All records are to be printed exactly as they appear.

(RECORD SET)

-- ==== Sys2Proof/Machine/Core.lean ====
section
/-! DEFINITION. The model behind the host's interface. -/

def Sys2Proof.core : Host.Core := { State := Sys2Proof.Machine.State, Fault := Sys2Proof.Machine.Fault, Refusal := Sys2Proof.Machine.Refusal, step := Sys2Proof.Machine.step, reset := Sys2Proof.Machine.State.reset }
end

(End RECORD SET)

RESULT FOR THIS TASK
-- ==== Sys2Proof/Machine/Core.lean ====
section
/-! DEFINITION. The model behind the host's interface. -/

def Sys2Proof.core : Host.Core := { State := Sys2Proof.Machine.State, Fault := Sys2Proof.Machine.Fault, Refusal := Sys2Proof.Machine.Refusal, step := Sys2Proof.Machine.step, reset := Sys2Proof.Machine.State.reset }
end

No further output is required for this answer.